→ TASK INSTRUCTIONS: Going line by line through the listing below, count each line that includes the word "field", and reply with the count only.
DATA FOR THE TASK Start Marker
-- ==== Sys2Proof/Decode.lean ====
section
/-! DEFINITION. The command that a word of spec/opcode_table.json spells. The table gives no row any bits. -/

namespace Sys2Proof

/-- No row of the table has bits, so no word spells a command. -/
def decodeTableWord (_nbits _w : Nat) : Option Instr := none

end Sys2Proof
end

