/-- Packets fetched in slot order while the tail covers all of their slots; each is checked in the order of R63. In a mirrored context
its journal record goes to the twin (R64). -/
def fetchLoop (q : Nat) : Nat → State → State
  | 0, s => s
  | fuel + 1, s =>
    match queue? s q with
    | none => s
    | some x =>
      let pos := x.acceptSlot + fetchedSlots x
      let avail := (x.tail + 2 ^ 16 - pos % 2 ^ 16) % 2 ^ 16
      if avail = 0 || !canFetch s x then s
      else
        let first := slotsRead x pos 1 s
        let e := bits (pktNat first.1 0 4) 12 4
        if avail < 1 + e then s
        else
          let all := slotsRead x pos (1 + e) s
          match all.2 with
          | a :: _ => holdQueue q 5 (reportBad 6 x.ctx 0xFFFF 0xFFFF a s)
          | [] =>
            let exp := (x.nextSeq + x.fetched.length) % 2 ^ 32
            let st := packetCheck x.ctx exp all.1
            let f : Fetched := ⟨all.1, 1 + e, if st = 0 then packetInstr q exp all.1 else none, st, false⟩
            let s1 := setQueue q { x with fetched := x.fetched ++ [f] } s
            let s2 := if rget s .stepCtxState_mirrored x.ctx = 1 then
                emit (.data "JOURNAL" ((sget StepCtx.empty s.st x.ctx).twin.getD 0) [x.ctx, q, exp] all.1) s1 else s1
            fetchLoop q fuel s2

/-- The host's own stores made before the doorbell. -/
def hostStores (l : List (Nat × Byte)) (s : State) : State := l.foldl (fun s x => hostWrite x.1 [x.2] s) s

/-- A doorbell write acted on. -/
def doorbell (q tail : Nat) (s : State) : State :=
  fetchLoop q 32768 (unholdQueue q 5 (modQueue q (fun x => { x with tail := tail }) s))

/-- A function owns the queue's context (R440). -/
def ownsQueue (s : State) (fn q : Nat) : Bool :=
  (queue? s q).elim false (fun x => (ctx? s x.ctx).elim false (fun c => c.fn == fn))

/-- R63, R440: a doorbell write of the tail. It is dropped and counted where the function does not own the queue, and kept while the
module accepts no packet (R20, R78). -/
def execQueueDbSqTail (fn q : Nat) (tail : BitVec 16) (host : List (Nat × Byte)) (s : State) : Out :=
  let s := dropLatch fn (hostStores host s)
  if s.host.flr.contains fn then .next s
  else if !ownsQueue s fn q then .next (count1 .hostifFnDbViol_count fn s)
  else
    let s := wakeUp 2 s
    if !accepting s then .next { s with ctl := { s.ctl with doorbells := s.ctl.doorbells ++ [(fn, q, tail.toNat)] } }
    else .next (doorbell q tail.toNat s)

/-- The doorbell writes that were kept are acted on in order, once the module accepts packets again. -/
def keptDoorbells (s : State) : State :=
  if !accepting s then s
  else
    s.ctl.doorbells.foldl (fun s d => if ownsQueue s d.1 d.2.1 then doorbell d.2.1 d.2.2 s else s)
      { s with ctl := { s.ctl with doorbells := [] } }

/-! ### Acceptance (R59, R63 to R68) -/

/-- Bytes of journal that a context's records take (R65). -/
def journalUsed (s : State) (c : Nat) : Nat :=
  ((s.ctl.journal.filter (fun r => r.ctx == c)).map (fun r => 64 + r.bytes.length)).sum

/-- A context's share of the journal in bytes; context 0 has the 64 MiB reserved to the module controller (R65). -/
def journalShare (s : State) (c : Nat) : Nat :=
  if c = 0 then 64 * 2 ^ 20 else (ctx? s c).elim 0 (fun x => x.journalMib * 2 ^ 20)

/-- Opcode of a fetched packet. -/
def fetchedOp (f : Fetched) : Nat := pktNat f.bytes 0 1

/-- R59: the completion ring has room for one more reply. -/
def cqRoom (x : Queue) : Bool := (x.nextSeq + 2 ^ 32 - x.cqHead) % 2 ^ 32 < 2 ^ x.cqLog2
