-- ==== Sys2Proof/Machine/StepBase.lean ====
section
/-! DEFINITION. What every part of a step shares: the areas of the step plan, snapshots, the end of a micro-batch, the abort event
(ch. 10). -/

namespace Sys2Proof.Machine

/-! ### Areas (R231, R232) -/

/-- Memory key of a GDDR7 tray address. -/
def areaKey (a : Nat) : Nat := gddrKey (regionOf a) (offsetOf a)

/-- Bytes of GDDR7 copied, poison with them. -/
def areaCopy (dst src n : Nat) (s : State) : State :=
  { s with mem := { s.mem with bytes := scopy s.mem.bytes (areaKey dst) (areaKey src) n,
                               bad := scopy s.mem.bad (areaKey dst / 64) (areaKey src / 64) (n / 64) } }

/-- Bytes of GDDR7 filled with +0. -/
def areaZero (dst n : Nat) (s : State) : State :=
  { s with mem := { s.mem with bytes := sclear s.mem.bytes (areaKey dst) n, bad := sclear s.mem.bad (areaKey dst / 64) (n / 64) } }

/-- The same on every die of a plan's field; 0 names no area. -/
def areasCopy (dst src : List Nat) (n : Nat) (s : State) : State :=
  (dst.zip src).foldl (fun s p => if p.1 = 0 || p.2 = 0 then s else areaCopy p.1 p.2 n s) s

/-- +0 on every die. -/
def areasZero (dst : List Nat) (n : Nat) (s : State) : State := dst.foldl (fun s a => if a = 0 then s else areaZero a n s) s

/-- The bytes of a field's areas, die by die. -/
def areasBytes (s : State) (l : List Nat) (n : Nat) : List Byte :=
  (l.filter (fun a => a != 0)).flatMap (fun a => sgetN 0 s.mem.bytes (areaKey a) n)

/-- The accumulation area of a step: grad_a, or grad_b when rot is 1 (R232). -/
def accumArea (s : State) (c : Nat) (p : Plan) : List Nat := if rget s .stepCtxState_rot c = 0 then p.gradA else p.gradB

/-- The accumulation area filled with +0 (R241). -/
def clearAccum (c : Nat) (s : State) : State :=
  match (stepOf s c).plan with
  | some p => areasZero (accumArea s c p) p.gradBytes s
  | none => s

/-- The verified snapshot taken (R241). -/
def takeSnap (c : Nat) (s : State) : State :=
  match (stepOf s c).plan with
  | some p => modStep c (fun x => { x with snapOk := true }) (areasCopy p.snap (accumArea s c p) p.gradBytes s)
  | none => s

/-- The accumulation area put back to the last snapshot (R242). -/
def backToSnap (c m : Nat) (s : State) : State :=
  if m = 0 then clearAccum c s
  else
    match (stepOf s c).plan with
    | some p => areasCopy (accumArea s c p) p.snap p.gradBytes s
    | none => s

/-- Running digest of the snapshot, die by die in logical order. -/
def snapDigest (s : State) (c : Nat) : Nat :=
  match (stepOf s c).plan with
  | some p => runDigest (areasBytes s p.snap p.gradBytes)
  | none => runDigest []

/-! ### Micro-batches (R237, R238, R241) -/

/-- Micro-batch attempt: earlier runs of m within the step. -/
def mbAttempt (s : State) (c m : Nat) : Nat := sget 0 (stepOf s c).mbRuns m - 1

/-- A run of a micro-batch begins. -/
def beginMb (c m : Nat) (s : State) : State :=
  modStep c (fun x => { x with mbRuns := sset 0 x.mbRuns m (sget 0 x.mbRuns m + 1) }) s

/-- A graph run of micro-batch m of the open step is still to complete. -/
def mbBusy (s : State) (c m : Nat) : Bool :=
  (svals s.gr.runs).any (fun r => r.ctx == c && r.stepFlag && r.mb == m) ||
  s.ctl.journal.any (fun r => r.ctx == c && r.opcode == 0x22 && stepFlag r && openRec r && recParam r 1 == m && !r.bytes.isEmpty)

/-- R241: the waiting MICROBATCH_END of m completes once its runs are complete and no step fault is pending. -/
def mbCheck (c m : Nat) (s : State) : State :=
  if mbBusy s c m || (stepOf s c).mbFault.contains m ||
      !s.ctl.journal.any (fun r => r.ctx == c && r.state == .issued && r.wait == .microbatch m) then s
  else
    let s1 := modStep c (fun x => { x with mbDone := if x.mbDone.contains m then x.mbDone else x.mbDone ++ [m] }) (takeSnap c s)
    let d := snapDigest s1 c
    finishWaits (fun r => r.ctx == c && r.wait == .microbatch m) stOk (fun _ => d) s1

/-- Every waiting MICROBATCH_END of a context. -/
def mbCheckAll (c : Nat) (s : State) : State :=
  (s.ctl.journal.filterMap (fun r => match r.wait with | .microbatch m => if r.ctx = c then some m else none | _ => none)).foldl
    (fun s m => mbCheck c m s) s

/-- The module's own roster index. -/
def ownRoster (s : State) : Nat := rget s .cohortSelf_roster 0

/-! ### Aborts (R249, R262) -/

/-- STEP_REPLAY, and the level reported in STEP_CTX_STATE. -/
def replayEvent (level c mb origin : Nat) (s : State) : State :=
  raiseBoth 0x0A01 9 c
    (pack [(0, 4, level), (8, 8, Config.replayCause s.free), (16, 16, mb), (32, 32, rget s .stepCtxAttempt_attempt c), (64, 14, origin)])
    (rset .stepCtxState_level c level (useFree s))

/-- A step is open: RUN, UPDATE, SEALED or REPLAY. -/
def stepOpenSt (s : State) (c : Nat) : Bool := [1, 2, 3, 4].contains (stepSt s c)

/-! ### Roster and slice -/

/-- A roster entry (Table 12.1). -/
def rosterEntry (s : State) (i : Nat) : Nat := rget s .cohortRoster_entry i

/-- State of a roster entry. -/
def entrySt (e : Nat) : Nat := bits e 28 4

/-- An index is in the current roster. -/
def inRoster (s : State) (i : Nat) : Bool := decide (1 ≤ entrySt (rosterEntry s i)) && decide (entrySt (rosterEntry s i) ≤ 5)

/-- The roster epoch in force. -/
def rosterEpoch (s : State) : Nat := rget s .cohortEpoch_epoch 0

/-- This module holds a roster position. -/
def hasPosition (s : State) : Bool := rget s .cohortSelf_role 0 != 0

/-- Listed roster entries: index and entry. -/
def rosterList (s : State) : List (Nat × Nat) :=
  (s.regs.filter (fun x => x.1 / 2 ^ 20 == Fld.cohortRoster_entry.ctorIdx)).map (fun x => (x.1 % 2 ^ 20, x.2))

/-- The slice of the module's contexts: the lowest-numbered formed slice that lists the module (DESIGN CHOICE, log entry 15). -/
def mySlice (s : State) : Option (Nat × SliceDef) :=
  s.fab.slices.find? (fun x => x.2.formed && x.2.numerics == 2 && decide (x.2.minEpoch ≤ 5) && x.2.members.contains (ownRoster s) && hasPosition s)

/-- Its identifier; 0 where there is none. -/
def sliceId (s : State) : Nat := (mySlice s).elim 0 Prod.fst

/-- An index lies in the slice; where no slice is formed there is nothing to check it against. -/
def inSlice (s : State) (i : Nat) : Bool := (mySlice s).elim true (fun x => x.2.members.contains i)

/-- The primary steward. -/
def primaryOf (s : State) : Nat := ((rosterList s).find? (fun x => x.2.testBit 3)).elim 0x3FFF Prod.fst

/-- The deputy of a cohort. -/
def deputyOf (s : State) (cohort : Nat) : Nat :=
  ((rosterList s).find? (fun x => bits x.2 20 8 == cohort && x.2.testBit 2)).elim 0x3FFF Prod.fst

/-- The steward of a cohort; the primary where the cohort has none of its own (R292). -/
def stewardOf (s : State) (cohort : Nat) : Nat :=
  ((rosterList s).find? (fun x => bits x.2 20 8 == cohort && x.2.testBit 1)).elim (primaryOf s) Prod.fst

/-- The steward of the module's own cohort. -/
def mySteward (s : State) : Nat := stewardOf s (rget s .cohortSelf_cohort 0)

/-- A hard fault reported to the steward (R242, R244): cause 1 a fourth run of a micro-batch, 2 a third update-level fault, 3 a COMMIT that
does not match the seal. -/
def hardFault (c cause : Nat) (s : State) : State := emit (.vc7 "HARD_FAULT" (mySteward s) [ownRoster s, c, stepNo s c, cause]) s

end Sys2Proof.Machine
end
DATA FOR THE TASK End Marker
→ COMPLETED TASK: 2